Bennett is headed to kindergarten tomorrow. I've known it was coming since February 1, 2003 at about 3pm. The real countdown started about this time last year. Evan thinks having Bennett at Hull Elementary will be awesome (although last thing I heard tonight Evan's personally refusing to enter the school grounds ever again). Bennett is a social animal, is starting to read, and enjoys figuring out math problems - let's just say the kid's ready. We visited the class late last week, met his teacher (he got the one I wanted for him - yay!) and he definitely looked to be the best color-er of all the kids in his class already. I know, I'm biased.

So, the new Hulk backpack and lunchbox are ready to go. Bennett actually went to sleep by 8pm tonight. His school clothes are sitting on the dresser just waiting for the morning.

Everyone seems ready for this except me. I told Matt a few days ago that I wasn't going to handle this well and that I just couldn't talk about it. He's looked at me a few times since with that sweet "are you all right?" look in his eyes and I just wave him off and grunt in the universal "leave me alone, can't you see that I'm about to weep?" signal.

Intellectually, I'm there. I'm convinced Bennett is brilliant. I don't know that he'll be an A student or an academic wonder. But I know that he is one of the most creative, adventurous, passionate, curious little boys I know - and how can someone like that not succeed in school and in life.

So really, I'm just dealing with all of the lame cliches about moms watching their babies go off to kindergarten. I'm SOOOOO excited about all of the time to myself (hellooooo 8:30 a.m. to 3:00 p.m. - yes!) where I can work and do errands and plan and sit quietly and focus on what I want to do when. But I also know that I'm going to miss my chatty little buddy Bennett eagerly trying to get my attention to show me the robot he made from legos ... or to ask me what 7 + 5 is ... or to yell out "I love you, Mom!" while he sits on the toilet.

And I know that tomorrow at 8:35 a.m. this anxiety-filled, tear-ridden mess will be on display full force. Oh well, I'm sure I'll be in good company all across Chandler.

4 comments:

Anonymous said...

I am sending you a hug in support!!! We have 4 weeks to go and I know I will be teary again this year, even though I am sending them to second grade and fourth grade!

Smiles - Stacey

Anonymous said...

Awww... it's not lame. It's the awesomeness that is being a mother. ;-) I wouldn't have it any other way.

So amazing that little Bennett is off to Kindergarten. I'm sure he will be the star student. :) Give him a hug and high five for me for getting through his first day of real school!

Tips from Collin:
1. Bullies are very odd. Like there aren't very much of them.

2. Teachers are normally very nice.

3. Make your work colorful.

4. Make sure you are very nice to other children.

5. Make sure you listen more than you talk.

Tristan said...

I'm using some of my newly found "free" time today to catch up on friend's blogs.

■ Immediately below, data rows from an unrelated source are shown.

/-- L is what the lane has carried, not an operand (R305). -/
def execRateDownEval (l : Fin 64) (_load : Nat) (s : State) : Host.Outcome State Fault Refusal := s.on (·.rateEval l)

/-- The write of the step's RD_PHY entry ends and the lane retrains; with no valid entry the step is abandoned. -/
def Hw.stepPhyWritten (s : Hw) (l : Nat) : Hw :=
  match (s.lane l).step with
  | none => s.onlyIf ((s.mdio (l / 16)).run = .write l) (fun s => s.mdioNext (l / 16))
  | some k =>
    if (s.lane l).stepWritten then s
    else if (s.mdio (l / 16)).run = .write l then
      let s := s.modLane l (fun x => { x with stepWritten := true })
      let s := (s.wr (SRD_LANE_STATUS.CUR_MODE l) k).lockLost l
      s.mdioNext (l / 16)
    else if (s.mdio (l / 16)).writes.contains l then s
    else (s.count (SRD_MDIO_CFG.POLL_ERR (l / 16))).stepEnd l

/-- Lock at the new rate. -/
def Hw.stepLocked (s : Hw) (l : Nat) : Hw :=
  if (s.lane l).stepWritten then
    let s := (s.wr (SRD_LANE_STATUS.LOCK l) 1).laneRaise l EV_LANE.LOCK_CHANGE
    ((s.stepEnd l).laneRaise l EV_LANE.RATE_CHANGE).laneLinks l
  else s

/-- RATE_STEP_PHY_WRITTEN (R306). -/
def execRateStepPhyWritten (l : Fin 64) (s : State) : Host.Outcome State Fault Refusal := s.on (·.stepPhyWritten l)
/-- RATE_STEP_LOCKED (R306). -/
def execRateStepLocked (l : Fin 64) (s : State) : Host.Outcome State Fault Refusal := s.on (·.stepLocked l)
/-- RATE_STEP_TIMEOUT (R306). -/
def execRateStepTimeout (l : Fin 64) (s : State) : Host.Outcome State Fault Refusal :=
  s.on (·.stepFail l)

/-! ## Energy (R311) -/

/-- A stopped lane sees energy (R311). -/
def Hw.energy (s : Hw) (l : Nat) : Hw :=
  if s.pwr.held.contains (19 + l / 8) = true ∧ s.rd (SRD_LANE_CTRL.ED_EN l) = 1 then
    (s.wr (SRD_LANE_STATUS.ENERGY l) 1).laneRaise l EV_LANE.ENERGY_EV
  else s

/-! ## Lifecycle of lanes and ports (R289, R295, R296, R297, R310) -/

/-- Lane `l` transmits on the DPLL clock, by the bit it captured (R346). -/
def Hw.synce (s : Hw) (l : Nat) : Bool := bitN (s.capOwn l (TIM_SYNCE_LANES.LANES (l / 32))) (l % 32) == 1

/-- Entry of a lane to STARTING. -/
def Hw.laneStarting (s : Hw) (l : Nat) : Hw :=
  let s := s.wr (SRD_LANE_STATUS.POL_STATE l) (s.rd (SRD_LANE_CTRL.RX_INVERT l))
  let s := s.emit (.laneClock l (s.synce l))
  let s := (s.wr (SRD_LANE_STATUS.CUR_MODE l) (s.capRd (SRD_LANE_CTRL.MODE l))).wr (SRD_LANE_STATUS.ENERGY l) 0
  s.modLane l (fun _ => { rdRx := s.val64 (SUB_RX_BYTES.A (8 * l)), rdTx := s.val64 (SUB_TX_BYTES.A (8 * l)) })

/-- The lane leaves ON: links go down, a step or a recalibration ends. -/
def Hw.laneStopping (s : Hw) (l : Nat) : Hw :=
  let s := s.modMdio (l / 16) (fun x => { x with writes := x.writes.filter (· != l) })
  let s := s.modLane l (fun x => { x with step := none, stepWritten := false, recalWaits := false, anDone := false })
  let s := (s.wr (SRD_LANE_STATUS.RECAL_BUSY l) 0).wr (SRD_LANE_STATUS.LPI_TX l) 0
  (((s.wr (SRD_LANE_STATUS.LPI_RX l) 0).laneSync l).lockLost l).laneLinks l

/-- Entry of a port to STARTING. -/
def Hw.portStarting (s : Hw) (p : Nat) : Hw :=
  s.modPort p (fun x => { x with nextStart := 0, waking := false, idle := false, pfcDue := false, pfcOwed := 0 })

/-- The start condition of a port (R295, R310). -/
def Hw.portCanStart (s : Hw) (p : Nat) : Bool := s.rd (SUB_PORT_STATUS.LINK p) == 1 && s.capRd (SRD_LANE_CTRL.TEST (p / 8)) == 0

/-- Entry of a port to STOPPING: the packets queued on its paths are to be flushed; a rate-down step ends. -/
def Hw.portStopping (s : Hw) (p : Nat) : Hw :=
  let l := (s.backlog true).filter (fun q => (s.pathOf true q 0).top == p)
  let s := s.forAll l (fun s q => s.modQueue q (fun x => { x with pkts := x.pkts.map (fun k => { k with doomed := true }) }))
  let s := (s.modPort p (fun x => { x with flush := l, waking := false, idle := false, pfcDue := false, pfcOwed := 0 })).slotqDrop p
  (s.lpiSync (p / 8)).stepFail (p / 8)

/-- The packets to flush leave through the egress path and are discarded (R296). -/
def Hw.portFlushQueue (s : Hw) (p q : Nat) : Nat → Hw
  | 0 => s
  | n + 1 => match (if (s.queue q).pkts.head?.any Stored.doomed then s.headPkt q else none) with
    | none => s
    | some k => Hw.portFlushQueue ((s.take q).egressDrop p SUB_N.EGRESS_FLUSH_DISCARD k) p q n

/-- The flush of a stopping port is complete (R296). -/
def Hw.portFlushed (s : Hw) (p : Nat) : Hw :=
  let l := (s.port p).flush
  (s.forAll l (fun s q => s.portFlushQueue p q (s.queue q).pkts.length)).modPort p (fun x => { x with flush := [] })

end Sys2Proof.Machine
end

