-- ==== Sys2Proof/Machine/Dispatch.lean ====
section
/-!
DEFINITION. The dispatch: one arm per command, each one call of its meaning.
-/
namespace Sys2Proof.Machine
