-- ==== Sys2Proof/Certificates/Slice0/Obligations.lean ====
section
/-!
DEFINITION. What is claimed of the terminal. The clauses under Sys2Proof.Claims say, command by command, where a command
completes and with which next state; the obligations gather them and state the rules of the whole machine. In a clause, `h`
is the terminal's logic as the command finds it (for a register access, after the wake of R47), and the next state is
`s.finish` of the logic the rules give.
-/
namespace Sys2Proof.Claims
open Sys2Proof.Machine

/-- The register access that a command is: its master, its register, and whether it writes. REGISTER_WRITE, whose address
is an operand of any size, is apart; every other command is no access. -/
def accessOf : Instr → Option (Master × Nat × Bool)
  | .counterLoRead m a => some (m, a, false)
  | .counterHiRead m a => some (m, a, false)
  | .counterClear m a _ => some (m, a, true)
  | .intSet m b _ => some (m, (b.base + 8), true)
  | .intEoi m _ => some (m, GLB_INT_EOI.A, true)
  | .tableRead m b _ => some (m, (b.base + 0x48), true)
  | .tableWrite m b _ => some (m, (b.base + 0x48), true)
  | .tableCommit m b _ => some (m, (b.base + 0x48), true)
  | .functionEnable m f (some _) => some (m, f.ctl, true)
  | .functionDisable m f (some _) => some (m, f.ctl, true)
  | .domainSoftReset m _ => some (m, GLB_SOFT_RESET.A, true)
  | .chipReset m _ => some (m, GLB_CHIP_RESET.A, true)
  | .rxBoundsWrite m lane _ => some (m, lane.boundsAddr, true)
  | .losCfgWrite m c _ => some (m, (TRK_LOS_CFG.A c), true)
  | .twiCommand m c _ => some (m, (TRK_TWI_CMD.A c), true)
  | .twiRecover m c _ => some (m, (TRK_TWI_CFG.A c), true)
  | .prbsClear m lane _ => some (m, lane.prbs.1, true)
  | .resync m c _ => some (m, (TRK_DLN_CFG.A c), true)
  | .ploamPop m c _ => some (m, (TRK_PLOAM_RX.A c), true)
  | .enterO4 m c _ _ => some (m, (TRK_ACT_CTRL.A c), true)
  | .enterO5 m c _ _ => some (m, (TRK_ACT_CTRL.A c), true)
  | .deactivate m c _ _ => some (m, (TRK_ACT_CTRL.A c), true)
  | .restart m c _ _ => some (m, (TRK_ACT_CTRL.A c), true)
  | .testHoldWrite m c _ => some (m, (TRK_ACT_CTRL.A c), true)
  | .ploamPush m c _ => some (m, (TRK_PLOAM_TX.A c), true)
  | .eqdWrite m c _ => some (m, (TRK_EQD.A c), true)
  | .keySwitchArm m c _ => some (m, (TRK_KEY_SWITCH.A c), true)
  | .wsAllowedWrite m c _ => some (m, (TRK_ACT_CTRL.A c), true)
  | .joinRetry m g c _ => some (m, (SHF_MBR_CTRL.A g c), true)
  | .epochSwap m _ => some (m, THR_EPOCH_CTRL.A, true)
  | .ctxUpdate m _ => some (m, THR_CTX_UPDATE.A, true)
  | .ctxRead m _ => some (m, THR_CTX_UPDATE.A, true)
  | .ctxInval m _ => some (m, THR_CTX_INVAL.A, true)
  | .meterStatWrite m _ => some (m, 0x3000048, true)
  | .queueFlush m _ => some (m, GRN_Q_FLUSH.A, true)
  | .dramInit m _ => some (m, GRN_DRAM_CFG.A, true)
  | .dramRetrain m r _ => some (m, (GRN_DRAM_CH_CTRL.A r), true)
  | .dramRetire m r _ => some (m, (GRN_DRAM_CH_CTRL.A r), true)
  | .clearDebt m _ => some (m, TMS_SHP_CMD.A, true)
  | .mdioWrite m i _ => some (m, (SRD_MDIO_CMD.A i), true)
  | .mdioRead m i _ => some (m, (SRD_MDIO_CMD.A i), true)
  | .mdioAddress m i _ => some (m, (SRD_MDIO_CMD.A i), true)
  | .mdioReadIncrement m i _ => some (m, (SRD_MDIO_CMD.A i), true)
  | .recalGo m l _ => some (m, (SRD_RECAL.A l), true)
  | .pswClear m _ => some (m, SLT_PSW_CMD.A, true)
  | .pswLockout m _ => some (m, SLT_PSW_CMD.A, true)
  | .pswForceWork m _ => some (m, SLT_PSW_CMD.A, true)
  | .pswForceProt m _ => some (m, SLT_PSW_CMD.A, true)
  | .pswManualWork m _ => some (m, SLT_PSW_CMD.A, true)
  | .pswManualProt m _ => some (m, SLT_PSW_CMD.A, true)
  | .timeSet m => some (m, TIM_SET_CMD.A, true)
  | .timeAdd m => some (m, TIM_SET_CMD.A, true)
  | .timeReadLatch m => some (m, TIM_NOW_NS.A, false)
  | .todArm m _ => some (m, TIM_TOD_ARM.A, true)
  | .timSourceWrite m _ => some (m, TIM_CTRL.A, true)
  | .capturePop m i _ => some (m, (TIM_CAP.A i), true)
  | .tsQueuePop m q _ => some (m, (TIM_TSQ.A q), true)
  | .gateConfigChange m p _ => some (m, (SUB_GATE_CTRL.A p), true)
  | .wdogKick m _ => some (m, CTL_WDOG_KICK.A, true)
  | .ringTailWrite m d r _ => some (m, (RING_TAIL.A d r), true)
  | .ringIntAck m d r _ => some (m, (RING_INT_ACK.A d r), true)
  | .mbxSend m ch => some (m, (MBX_SEND.A ch), false)
  | .mbxPop m ch _ => some (m, (MBX_RX_STATUS.A ch), true)
  | .mbxEmptyStatusRead m ch => some (m, (MBX_RX_STATUS.A ch), false)
  | .dbSet m _ => some (m, MBX_DB_SET.A, true)
  | .lockAcquire m n _ => some (m, (HW_LOCK.A n), false)
  | .lockRelease m n _ => some (m, (HW_LOCK.A n), true)
  | .lockBreak m _ => some (m, HW_LOCK_BREAK.A, true)
  | .uartDataWrite m _ => some (m, CTL_UART_DATA.A, true)
  | .uartDataRead m => some (m, CTL_UART_DATA.A, false)
  | .confirm m _ => some (m, HSK_BOOT_CTRL.A, true)
  | .hskRngRead m => some (m, HSK_RNG.A, false)
  | .zeroise m _ => some (m, CIP_CFG.A, true)
  | .handover m _ => some (m, TWN_CTRL.A, true)
  | .mirrorSweep m _ => some (m, TWN_MIRROR_CFG.A, true)
  | .clearRedirect m _ => some (m, TWN_CTRL.A, true)
  | .stateRequest m _ => some (m, PWR_STATE_REQ.A, true)
  | .trimMaskWrite m _ => some (m, PWR_TRIM_MASK.A, true)
  | .domOffWrite m _ => some (m, PWR_DOM_OFF.A, true)
  | .alarmMaskWrite m _ _ _ _ => some (m, 0x9000048, true)
  | .logPop m _ => some (m, PM_LOG.A, true)
  | .getId m _ => some (m, HSK_CMD.A, true)
  | .attest m _ => some (m, HSK_CMD.A, true)
  | .measExtend m _ => some (m, HSK_CMD.A, true)
  | .revoke m _ _ => some (m, HSK_CMD.A, true)
  | .advanceSvn m _ _ => some (m, HSK_CMD.A, true)
  | .setProduction m _ _ => some (m, HSK_CMD.A, true)
  | .cveGenerate m _ => some (m, CVE_CTRL.A, true)
  | .cveVerify m _ => some (m, CVE_CTRL.A, true)
  | .cveDerive m _ => some (m, CVE_CTRL.A, true)
  | _ => none

/-- What a command leaves alone: whenever exec answers a next state, every byte of the external memory reads as before and
every register outside the PM block, those of `l` apart, holds what it held. -/
def Leaves (c : Instr) (l : List Nat) : Prop := ∀ s t : State, s.Quiet → exec c s = .next t → s.KeepsMem t ∧ s.KeepsRegs t l

/-! ## alarms, masks, the event log, histories, bandwidth windows and the console -/

/-- ALARM_SAMPLE while domain CTL runs, on and not in reset: every instance of every alarm type is sampled in order (R505, R506). -/
def alarmSample : Prop := ∀ (s : State),
  let h := s.hw
  h.domRuns 2 = true →
  exec .alarmSample s = .next (s.finish (h.forAll ((List.range 25).map (fun t => (List.range (alarmInstances t)).map (fun i => (t, i)))).flatten (fun x a => x.alarmSample a.1 a.2)))

/-- ALARM_MASK_WRITE of one alarm by a master whose access is admitted: the PM gate's running command finishes, MASK takes the value where the alarm exists, raised alarms whose masking changed are logged as cleared or raised, and the gate is BUSY until its command completes (R53, R505, R508). -/
def alarmMaskWrite : Prop := ∀ (m : Master) (t : Fin 32) (x : Fin 1024) (v : Fin 2) (s : State),
  let h := s.hw.reached m 0x9000048
  s.hw.admits m 0x9000048 true →
  exec (.alarmMaskWrite m false t x v) s = .next (s.finish (h.gateCommit 0x9000000 (fun k => (if alarmEntry 2 (t.val * 1024 + x.val) = false then k else k.ts (ALARM_STATE.MASK (t.val * 1024 + x.val)) v).maskChanged k t)))

/-- ALARM_MASK_WRITE of a whole type by a master whose access is admitted: as above, with TYPE_MASK of the type where the type exists (R53, R505, R508). -/
def alarmMaskWrite_type : Prop := ∀ (m : Master) (t : Fin 32) (x : Fin 1024) (v : Fin 2) (s : State),
  let h := s.hw.reached m 0x9000048
  s.hw.admits m 0x9000048 true →
  exec (.alarmMaskWrite m true t x v) s = .next (s.finish (h.gateCommit 0x9000000 (fun k => (if alarmEntry 1 t = false then k else k.ts (ALARM_TYPE.TYPE_MASK t) v).maskChanged k t)))

/-- LOG_POP with POP 1: the oldest log entry is gone (R509). -/
def logPop : Prop := ∀ (m : Master) (v : Word) (s : State),
  let h := s.hw.reached m PM_LOG.A
  let g := h.plainWrite PM_LOG.A v
  s.hw.admits m PM_LOG.A true →
  getField v 9 1 = 1 →
  exec (.logPop m v) s = .next (s.finish (g.setLog (g.pm.log.drop 1)))

/-- HISTORY_WRITE_DONE of closed 15-minute bins: the records are written, lost ones apart, SEQ takes the interval, VALID sets, BUSY clears and BIN15_DONE is signalled (R514, R515). -/
def historyWriteDone : Prop := ∀ (lost : List (Fin 1540)) (c : PmClose) (s : State),
  let h := s.hw
  let g := (h.historyWrite c (lost.map Fin.val)).wr PM_CLOSE15.SEQ c.seq
  let d := { g with pm := { g.pm with close15 := none } }
  h.pm.close15 = some c →
  exec (.historyWriteDone false lost) s = .next (s.finish (((d.wr PM_CLOSE15.VALID 1).wr PM_CLOSE15.BUSY 0).pmRaise EV_PM.BIN15_DONE))

/-- HISTORY_WRITE_DONE of closed daily bins: the records are written, lost ones apart, SEQ takes the day, VALID sets, BUSY clears and BIN24_DONE is signalled (R514, R515). -/
def historyWriteDone_daily : Prop := ∀ (lost : List (Fin 1540)) (c : PmClose) (s : State),
  let h := s.hw
  let g := (h.historyWrite c (lost.map Fin.val)).wr PM_CLOSE24.SEQ c.seq
  let d := { g with pm := { g.pm with close24 := none } }
  h.pm.close24 = some c →
  exec (.historyWriteDone true lost) s = .next (s.finish (((d.wr PM_CLOSE24.VALID 1).wr PM_CLOSE24.BUSY 0).pmRaise EV_PM.BIN24_DONE))

/-- BW_WINDOW_END of an object with WIN_EN: the readable buffer takes the end of the window, STEPPED clear, and the window's octets and frames, and the open window starts from zero (R517). -/
def bwWindowEnd : Prop := ∀ (o : Fin 1540) (s : State),
  let h := s.hw
  let x := h.pmObj o
  let g := (h.ts (BW.END_SEC o) h.localTime.sec).ts (BW.END_NS o) h.localTime.ns
  let k := ((g.ts (BW.STEPPED o) 0).ts (BW.RX_BYTES o) x.rxBytes).ts (BW.TX_BYTES o) x.txBytes
  let d := (k.ts (BW.RX_FRAMES o) x.rxFrames).ts (BW.TX_FRAMES o) x.txFrames
  h.t (PM_OBJ.WIN_EN o) ≠ 0 →
  exec (.bwWindowEnd o) s = .next (s.finish (d.modObj o (fun y => { y with rxBytes := 0, txBytes := 0, rxFrames := 0, txFrames := 0 })))

/-- UART_DATA_WRITE after HANDOFF with room: the octet waits in the transmit FIFO (R539). -/
def uartDataWrite : Prop := ∀ (m : Master) (v : Word) (s : State),
  let h := s.hw.reached m CTL_UART_DATA.A
  s.hw.admits m CTL_UART_DATA.A true →
  h.rd HSK_STATUS.HANDOFF ≠ 0 →
  h.ctl.uartTx.length < 64 →
  h.ctl.uartWait = [] →
  exec (.uartDataWrite m v) s = .next (s.finish (h.setUart (h.ctl.uartTx ++ [BitVec.ofNat 8 v.toNat]) h.ctl.uartRx []))

/-- UART_DATA_READ: the oldest octet received leaves its FIFO and is answered with bit 8 set (R539). -/
def uartDataRead : Prop := ∀ (m : Master) (o : Byte) (t : Bytes) (s : State),
  let h := s.hw.reached m CTL_UART_DATA.A
  s.hw.admits m CTL_UART_DATA.A false →
  h.ctl.uartRx = o :: t →
  exec (.uartDataRead m) s = .next (s.finish ((h.setUart h.ctl.uartTx t h.ctl.uartWait).answer (BitVec.ofNat 32 (o.toNat + 256))))

/-- UART_DATA_READ with nothing received: 0 (R539). -/
def uartDataRead_empty : Prop := ∀ (m : Master) (s : State),
  let h := s.hw.reached m CTL_UART_DATA.A
  s.hw.admits m CTL_UART_DATA.A false →
  h.ctl.uartRx = [] →
  exec (.uartDataRead m) s = .next (s.finish (h.answer 0#32))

And low and behold...I find your post. How did you do? I cried when Austen got dressed and put his backpack on and then tears filled my eyes to say good-bye to him at school. But, all in all I'm doing much better than I thought I would. Now, when Logen goes to kinder...that might be a whole different story.

I can empathize with you and am sending you big hugs. I'll give ya a call tomorrow to chat--it's been too long.

NatMatt said...

Thanks for the support, guys! It went okay - there wasn't as much actual weeping as I expected but I spent most of the day with a big lump in my throat.

Stacey, thanks for posting!

Josie, tell Collin thanks for his advice - I'll make sure to pass it along to Bennett.